Elasticsearch工具類 支持樹形結構
- 1. 前言
- 2. 目標
- 3. 問題和解決
- 4. 代碼結構設計
- 4.1 普通結構接口-EsRepository
- 4.2 樹形結構接口-EsTreeRepository
- 4.3 普通結構抽象類-AbstractEsRepository
- 4.4 樹形結構抽象類-AbstractEsTreeRepository
- 4.5 樹形結構基類-TreeNode
- 4.6 測試對象實體類-TestTreeEntity
- 5. 實現方法
- 5.1 saveAll
- 5.2 deleteById
- 5.3 deleteByQuery
- 5.4 updateAllById
- 5.5 existsById
- 5.6 根據id集合獲取數據List
- 5.7 countGroupBy
- 5.8 樹形結構的countByParentId
- 總結
1. 前言
最近做的幾個項目用ES作爲數據庫,一個項目用的開源的jest作爲ES工具,感覺用的還可以,但是它好久不更新了。還有一個項目的工具類是自己寫的,寫的很粗糙,老大的意思要支持ES5.6和ES6.8這兩個版本。後來我就用了ES5.6的Low Level Java API實現了常用CRUD方法。後來體驗了下Spring Data Elasticsearch,感覺這個框架體驗極好,API非常豐富,Spring出品的果然牛。還有因爲我常用Spring Data JPA,所以上手有很熟悉的感覺。
因爲我技術比較菜,幾年Java 開發工作中,也就CRUD,所以看Spring Data ES的源碼很吃力,反正看不懂。所以想自己再寫個簡單的ES工具類,全當熟悉下ES的Java API,和優雅的Spring Data ES比,相差十萬八千里。
2. 目標
恰巧我自己寫的第一個Java功能是一個ORM工具類,就是根據實體類,產生CRUD方法,所以對Java的泛型和反射還有一點點印象,所以寫這個ES的ORM工具又有了當年熟悉的味道。先定好這次的幾個目標:
2.1 目標:基於實體類的CRUD
看了網上那麼多JPA和Mybatis哪個好的文章,我感覺這些爭吵毫無意義,適合自己的就是好的。我個人喜歡JPA的那種面向對象的調調,它也提供了手寫SQL查詢功能。所以我可能要實現的是如下風格的接口:
T sava(T t);
T findById(String id);
long count(QueryBuilder queryBuilder);
2.2 目標:支持查詢ES中樹形結構數據
這裏我說的ES中樹形結構,它不是ES自帶的父子文檔,我感覺用ES的parent語法挺難用,也許是我太菜,不太會用ES的父子文檔。

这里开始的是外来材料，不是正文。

-- ==== Sys2Proof/Machine/Codes.lean ====
section
/-! DEFINITION. The event codes (R519): in each range the events are numbered upwards from the first code, in the order of
the events table named. -/

namespace Sys2Proof.Machine

/-! R459, R417 -/
/-- CMD_DONE -/
def evCmdDone : Nat := 0x0001
/-- EVT_LOST -/
def evEvtLost : Nat := 0x0002
/-- DEV_MODE_CHANGE -/
def evDevModeChange : Nat := 0x0003

/-! R122 -/
/-- LRX_LOS_ASSERT -/
def evLrxLosAssert : Nat := 0x0100
/-- LRX_LOS_CLEAR -/
def evLrxLosClear : Nat := 0x0101
/-- LRX_ACQ_DONE -/
def evLrxAcqDone : Nat := 0x0102
/-- LRX_ACQ_RETRY -/
def evLrxAcqRetry : Nat := 0x0103
/-- LRX_LOCK_LOST -/
def evLrxLockLost : Nat := 0x0104
/-- LRX_CLIP -/
def evLrxClip : Nat := 0x0105
/-- LRX_DEMAND -/
def evLrxDemand : Nat := 0x0106
/-- LRX_SLICE_SUBST -/
def evLrxSliceSubst : Nat := 0x0107
/-- LRX_SLICE_RETIRED -/
def evLrxSliceRetired : Nat := 0x0108
/-- LRX_NO_SPARE_SLICE -/
def evLrxNoSpareSlice : Nat := 0x0109
/-- LRX_CAPTURE_DONE -/
def evLrxCaptureDone : Nat := 0x010A

/-! R172 -/
/-- SEA_PLACED -/
def evSeaPlaced : Nat := 0x0200
/-- SEA_YIELD -/
def evSeaYield : Nat := 0x0201
/-- SEA_YIELD_END -/
def evSeaYieldEnd : Nat := 0x0202
/-- SEA_TIER_DROP -/
def evSeaTierDrop : Nat := 0x0203
/-- SEA_SWAP_DONE -/
def evSeaSwapDone : Nat := 0x0204
/-- SEA_SWAP_ABANDONED -/
def evSeaSwapAbandoned : Nat := 0x0205
/-- SEA_ENGINE_FAULT -/
def evSeaEngineFault : Nat := 0x0206
/-- SEA_ENGINE_RETIRED -/
def evSeaEngineRetired : Nat := 0x0207
/-- SEA_NO_TRANSOM -/
def evSeaNoTransom : Nat := 0x0208
/-- SEA_KERNEL_LOADED -/
def evSeaKernelLoaded : Nat := 0x0209
/-- SEA_FIFO_OVERFLOW -/
def evSeaFifoOverflow : Nat := 0x020A

/-! R221 -/
/-- SDF_LOCK -/
def evSdfLock : Nat := 0x0300
/-- SDF_LOCK_LOST -/
def evSdfLockLost : Nat := 0x0301
/-- SDF_DEGRADE -/
def evSdfDegrade : Nat := 0x0302
/-- SDF_DEGRADE_CLEAR -/
def evSdfDegradeClear : Nat := 0x0303
/-- SDF_RS_DEGRADE -/
def evSdfRsDegrade : Nat := 0x0304
/-- SDF_RS_DEGRADE_CLEAR -/
def evSdfRsDegradeClear : Nat := 0x0305
/-- SDF_RS_UNCORR -/
def evSdfRsUncorr : Nat := 0x0306

/-! R247 -/
/-- LTX_ENABLED -/
def evLtxEnabled : Nat := 0x0380
/-- LTX_DISABLED -/
def evLtxDisabled : Nat := 0x0381
/-- LTX_OPTICS_TIMEOUT -/
def evLtxOpticsTimeout : Nat := 0x0382
/-- LTX_CELL_SUBST -/
def evLtxCellSubst : Nat := 0x0383
/-- LTX_CELL_RETIRED -/
def evLtxCellRetired : Nat := 0x0384
/-- LTX_NO_SPARE_CELL -/
def evLtxNoSpareCell : Nat := 0x0385

/-! R295 -/
/-- HSL_UP -/
def evHslUp : Nat := 0x0400
/-- HSL_TRAIN_DONE -/
def evHslTrainDone : Nat := 0x0401
/-- HSL_SIGNAL_LOST -/
def evHslSignalLost : Nat := 0x0402
/-- HSL_LOCK_LOST -/
def evHslLockLost : Nat := 0x0403
/-- HSL_AM_LOCK_LOST -/
def evHslAmLockLost : Nat := 0x0404
/-- HSL_SLIP -/
def evHslSlip : Nat := 0x0405
/-- HSL_REF_OFFSET -/
def evHslRefOffset : Nat := 0x0406
/-- HSL_REVERSAL -/
def evHslReversal : Nat := 0x0407
/-- HSL_REVERSAL_CONFLICT -/
def evHslReversalConflict : Nat := 0x0408

/-! R285, R319 -/
/-- PFX_BLOCK_LOCK -/
def evPfxBlockLock : Nat := 0x0480
/-- PFX_BLOCK_LOCK_LOST -/
def evPfxBlockLockLost : Nat := 0x0481
/-- PORT_UP -/
def evPortUp : Nat := 0x0482
/-- PORT_FAULT -/
def evPortFault : Nat := 0x0483
/-- PORT_STOPPED -/
def evPortStopped : Nat := 0x0484
/-- PORT_START_LATE -/
def evPortStartLate : Nat := 0x0485

/-! R349 -/
/-- PLT_RX -/
def evPltRx : Nat := 0x0500
/-- PLT_TX_DONE -/
def evPltTxDone : Nat := 0x0501
/-- PLT_PEER -/
def evPltPeer : Nat := 0x0502

/-! R380 -/
/-- LEX_DUMP_DONE -/
def evLexDumpDone : Nat := 0x0580
/-- LEX_DUMP_LATE -/
def evLexDumpLate : Nat := 0x0581
/-- LEX_TABLE_PRESSURE -/
def evLexTablePressure : Nat := 0x0582
/-- LEX_BANK_SPARED -/
def evLexBankSpared : Nat := 0x0583
/-- LEX_NO_SPARE_BANK -/
def evLexNoSpareBank : Nat := 0x0584

/-! R412 -/
/-- TKU_STEP -/
def evTkuStep : Nat := 0x0600
/-- TKU_DOM_SELECT -/
def evTkuDomSelect : Nat := 0x0601
/-- TKU_DISCONTINUITY -/
def evTkuDiscontinuity : Nat := 0x0602
/-- TKU_RESID_RANGE -/
def evTkuResidRange : Nat := 0x0603

/-! R583 -/
/-- OCU_THRESHOLD -/
def evOcuThreshold : Nat := 0x0680
/-- OCU_LANE_READY -/
def evOcuLaneReady : Nat := 0x0681
/-- OCU_LOOP_BAND -/
def evOcuLoopBand : Nat := 0x0682
/-- OCU_LOOP_STOPPED -/
def evOcuLoopStopped : Nat := 0x0683
/-- OCU_CORE_SUBST -/
def evOcuCoreSubst : Nat := 0x0684
/-- OCU_CORE_RETIRED -/
def evOcuCoreRetired : Nat := 0x0685
/-- OCU_NO_SPARE -/
def evOcuNoSpare : Nat := 0x0686

/-! R603 -/
/-- CAL_DONE -/
def evCalDone : Nat := 0x0700
/-- CAL_DISSENT -/
def evCalDissent : Nat := 0x0701
/-- CAL_DISSENT_CLEAR -/
def evCalDissentClear : Nat := 0x0702
/-- CAL_ABANDONED -/
def evCalAbandoned : Nat := 0x0703
/-- CAL_OVERDUE -/
def evCalOverdue : Nat := 0x0704

/-! R624 -/
/-- THM_BAND -/
def evThmBand : Nat := 0x0780
/-- THM_THROTTLE -/
def evThmThrottle : Nat := 0x0781
/-- THM_SENSOR_BROKEN -/
def evThmSensorBroken : Nat := 0x0782
/-- THM_SENSOR_RESTORED -/
def evThmSensorRestored : Nat := 0x0783
/-- THM_BLIND -/
def evThmBlind : Nat := 0x0784
/-- THM_ABOVE_TJMAX -/
def evThmAboveTjmax : Nat := 0x0785
/-- THM_THERM_N -/
def evThmThermN : Nat := 0x0786

/-! R555 -/
/-- MEM_CORRECTED -/
def evMemCorrected : Nat := 0x0800
/-- MEM_UNCORR -/
def evMemUncorr : Nat := 0x0801
/-- MEM_POISON_WRITE -/
def evMemPoisonWrite : Nat := 0x0802
/-- MEM_ECHO -/
def evMemEcho : Nat := 0x0803
/-- MEM_REPAIRED -/
def evMemRepaired : Nat := 0x0804
/-- MEM_SPARES_EXHAUSTED -/
def evMemSparesExhausted : Nat := 0x0805
/-- MEM_REFRESH -/
def evMemRefresh : Nat := 0x0806

/-! R662 -/
/-- TST_VERDICT -/
def evTstVerdict : Nat := 0x0880
/-- TST_SLICE_ABORTED -/
def evTstSliceAborted : Nat := 0x0881
/-- TST_COVERAGE_LATE -/
def evTstCoverageLate : Nat := 0x0882
/-- REL_YIELD -/
def evRelYield : Nat := 0x0883
/-- REL_YIELD_END -/
def evRelYieldEnd : Nat := 0x0884
/-- REL_BOUND_EXCEEDED -/
def evRelBoundExceeded : Nat := 0x0885
/-- REP_RECORD_FULL -/
def evRepRecordFull : Nat := 0x0886
/-- FW_SWITCH_DONE -/
def evFwSwitchDone : Nat := 0x0887
/-- FW_SWITCH_FAILED -/
def evFwSwitchFailed : Nat := 0x0888

/-! R685 -/
/-- PMC_DUMP_DONE -/
def evPmcDumpDone : Nat := 0x0900
/-- PMC_DUMP_LATE -/
def evPmcDumpLate : Nat := 0x0901
/-- PMC_SATURATED -/
def evPmcSaturated : Nat := 0x0902
/-- PMC_SAMPLE_DROP -/
def evPmcSampleDrop : Nat := 0x0903

/-! R704 -/
/-- PWR_UNDERVOLTAGE -/
def evPwrUndervoltage : Nat := 0x0980
/-- PWR_VCORE_CEILING -/
def evPwrVcoreCeiling : Nat := 0x0981
/-- PWR_CURRENT_WARN -/
def evPwrCurrentWarn : Nat := 0x0982
/-- PWR_RAIL_FAULT_SEEN -/
def evPwrRailFaultSeen : Nat := 0x0983

/-! R740 -/
/-- HIF_LINK_CHANGE -/
def evHifLinkChange : Nat := 0x0A00
/-- HIF_FUNCTION_RESET -/
def evHifFunctionReset : Nat := 0x0A01

/-- Every range of codes that an event takes: first code and number of events (R519). -/
def eventRanges : List (Nat × Nat) :=
  [(0x0001, 3), (0x0100, 11), (0x0200, 11), (0x0300, 7), (0x0380, 6), (0x0400, 9),
   (0x0480, 6), (0x0500, 3), (0x0580, 5), (0x0600, 4), (0x0680, 7), (0x0700, 5),
   (0x0780, 7), (0x0800, 7), (0x0880, 9), (0x0900, 4), (0x0980, 4), (0x0A00, 2)]

/-- An event takes the code (R519, R522). -/
def isEventCode (c : Nat) : Bool := eventRanges.any fun r => decide (r.1 ≤ c ∧ c < r.1 + r.2)

/-- The codes marked urgent at start-up (R520, R555, R583, R624, R662, R704). -/
def urgentAtStart (c : Nat) : Bool :=
  [evDevModeChange, evSeaFifoOverflow, evPortFault, evTkuDiscontinuity, evMemUncorr, evMemPoisonWrite,
   evMemSparesExhausted, evOcuNoSpare, evOcuLoopStopped, evThmSensorBroken, evThmBlind, evThmAboveTjmax,
   evRelBoundExceeded, evRepRecordFull, evFwSwitchFailed, evPwrUndervoltage].contains c

end Sys2Proof.Machine
end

這裏我說的ES的樹形結構參考我上一篇博客ES保存樹形結構 結合Spring Data Elasticsearch
這裏順便提一下,樹形結構最好一個節點只有一個父親節點,一個節點多父親的情況在工作中確實會遇到,但是那個坑很多,維護起來很麻煩。所以對我個人而言,拒絕多父親的樹形結構。
3. 問題和解決
3.1 問題:獲取泛型T的class,避免顯示傳入class
泛型T已經傳來了,獲取T的class,會讓代碼更加優雅。
不然你看下網上別人的代碼,還得傳一個clazz,是不是特別讓人不爽。
T getById(M id, Class<T> clazz)
boolean exists(M id, Class<T> clazz)
long count(QueryBuilder queryBuilder, Class<T> clazz);
List<T> searchMore(QueryBuilder queryBuilder,int limitSize, Class<T> clazz);
3.1 解決:抄Spring Data的作業
Spring Data ES裏有段代碼,不明覺厲。雖然我看不懂,但大概理解爲子類(AbstractElasticsearchRepository<T, ID>)實現接口(ElasticsearchRepository<T, ID>),在子類中獲取父親的T的類型,這段我也就抄作業抄一半。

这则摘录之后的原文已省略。